Total RNA was extracted from both treated and untreated bEnd.3 cells using the RNeasy mini kit (74106, Qiagen) and quantified using NanoDrop 2000c (Thermo Fisher Scientific) spectrophotometer. cDNA was synthesized using ready-to-go you-prime first-strand beads (27926401, Cytiva) and random hexamers (N8080127, Invitrogen). Quantitative real time PCR was performed using iTaq™ Universal SYBR^® Green Supermix (1725121, Bio-Rad) on a 7500 Fast Real-Time PCR system (Applied Biosystems). The qRT-PCR primers are listed in Table S2. The relative gene expression was quantified using the ΔΔCt method and fold changes of targeted genes were normalized by Gapdh mRNA. Expression level of targeted genes in the untreated bEnd.3 cells and/or wild-type mouse brain endothelial cells was taken as 1 and the other values are expressed as fold change over basal expression. Each sample was tested in triplicate. The RNA-seq files have been deposited online and are freely accessible at https://data.mendeley.com/datasets/3g8x5cmx6z/2.

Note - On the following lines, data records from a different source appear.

section
/-! SUPPORT. AON's start, a channel that has finished, and channel commands. -/

namespace Sys2Proof.Machine

section Start
variable {s : State} {i : Island}

theorem exec_aonResetRelease (h : s.run .aon = .inReset) : exec .aonResetRelease s = .next (s.setRun .aon .running) := by
  show execAonResetRelease s = _
  unfold execAonResetRelease
  rw [h]

theorem exec_timeBaseResync (ha : s.running .aon = true) (hi : s.running i = true) :
    exec (.timeBaseResync i) s = .next { s with clocks := s.clocks.set i.code s.time } := when_pos (by rw [ha, hi]; rfl) _ _

theorem clocks_only (s : State) (l : List Nat) : OnlyParts [.clocks] s { s with clocks := l } := by
  intro p hp; cases p <;> first
    | exact absurd (by decide) hp
    | rfl
    | exact fun a _ => State.raw_congr rfl a
    | exact fun a => State.byte_congr rfl rfl rfl rfl a
    | exact fun _ _ => rfl
    | exact fun _ => rfl
    | exact ⟨rfl, rfl, fun _ _ => rfl⟩
    | exact ⟨rfl, rfl⟩

end Start

theorem raw_updSeq (s : State) (f : SeqState → SeqState) (a : Nat) : (s.updSeq f).raw a = s.raw a := rfl

theorem RegsBut.of_raw {l : List Nat} {s t : State} (h : ∀ a, t.raw a = s.raw a) : RegsBut l s t := fun a _ _ => h a

section Finished
variable {s t u : State} {n m : Nat} {ch : BitVec 5} {rs : List Nat}

/-- The channel has finished, and is good no more. -/
def State.chEnded (s : State) (n : Nat) : State := (s.updSeq (fun q => { q with finished := q.finished ||| chBit n })).setGood n false

theorem chEnded_only (s : State) (n : Nat) : OnlyParts [.seq] s (s.chEnded n) := (s.updSeq_only _).trans (State.updSeq_only _ _)

/-- The channel is off, and no other channel's good has changed. -/
def ChannelOff (s t : State) (n : Nat) : Prop :=
  t.chGood n = false ∧ t.seq.finished.getLsbD n = true ∧ ∀ m < 32, m ≠ n → t.chGood m = s.chGood m

theorem chEnded_off (s : State) (hn : n < 32) : ChannelOff s (s.chEnded n) n :=
  ⟨chGood_setGood_self _ false hn, (withBits_getLsbD (l := [n]) hn).trans (by simp), fun _ hm h => chGood_setGood_ne _ false hm h⟩

theorem ChannelOff.congr (h : ChannelOff s t n) (hg : u.seq.good = t.seq.good) (hf : u.seq.finished = t.seq.finished) : ChannelOff s u n := by
  obtain ⟨hn, hfin, hm⟩ := h
  have hgood : ∀ m, u.chGood m = t.chGood m := fun m => by rw [State.chGood, State.chGood, hg]
  exact ⟨(hgood n).trans hn, by rw [hf]; exact hfin, fun m hlt hne => (hgood m).trans (hm m hlt hne)⟩

/-- The channel has finished, and with it the command that switched it off. -/
def Finished (rs : List Nat) (n : Nat) (s t : State) : Prop :=
  OnlyParts [.seq, .regs, .records] s t ∧ RegsBut (Addr.SEQ_CH_CMD :: rs) s t ∧ ChannelOff s t n ∧
  (s.seq.chCmd = some (n, false) → t.seq.chCmd = none ∧ t.fld F.SEQ_CH_CMD.BUSY = 0 ∧ t.fld F.SEQ_CH_CMD.STATUS = 0) ∧
  (s.seq.chCmd ≠ some (n, false) → t.seq.chCmd = s.seq.chCmd)

theorem Finished.settled (h : Finished rs n s t) : Finished rs n s (State.settleRst s t) := by
  obtain ⟨ho, hr, hoff, hcmd, hno⟩ := h
  exact ⟨(ho.comp (settleRst_only s t)).mono (by decide), hr, hoff, hcmd, hno⟩

/-- Told of from before a record was written. -/
theorem Finished.recorded (h : Finished [] n u t) (ho : OnlyParts [.seq, .regs, .records] s u) (hr : RegsBut rs s u)
    (hg : u.seq.good = s.seq.good) (hc : u.seq.chCmd = s.seq.chCmd) : Finished rs n s t := by
  obtain ⟨hu, hru, ⟨hn, hfin, hm⟩, hcmd, hno⟩ := h
  rw [hc] at hcmd hno
  refine ⟨ho.trans hu, fun a ha hp => ?_, ⟨hn, hfin, fun m hlt hne => ?_⟩, hcmd, hno⟩
  · obtain ⟨h1, h2⟩ := not_or.mp (mt List.mem_cons.mpr ha)
    exact (hru a (by simpa using h1) hp).trans (hr a h2 hp)
  · rw [hm m hlt hne, State.chGood, State.chGood, hg]

theorem chEnded_finished (hn : n < 32) (hc : s.seq.chCmd ≠ some (n, false)) : Finished [] n s (s.chEnded n) :=
  ⟨(chEnded_only s n).mono (by decide), fun a _ hp => chEnded_only s n .regs (by decide) a hp, chEnded_off s hn, fun h => absurd h hc, fun _ => rfl⟩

Quantitation of confocal images were performed using ImageJ (National Institutes of Health) (Rueden et al., 2017; Schindelin et al., 2012). GraphPad prism 8.0 was used to plot mean values (n≥3±s.e.m., unless otherwise indicated) to compare between experimental and control groups and to determine statistical differences by unpaired two-tailed Student's t-test and two-way ANOVA (Tukey post-hoc analysis) at 95% confidence intervals (α value 0.05); *P<0.05, **P<0.01, ***P<0.001 and ****P<0.0001.

We thank the members of the McCarty laboratory for insightful comments on the manuscript.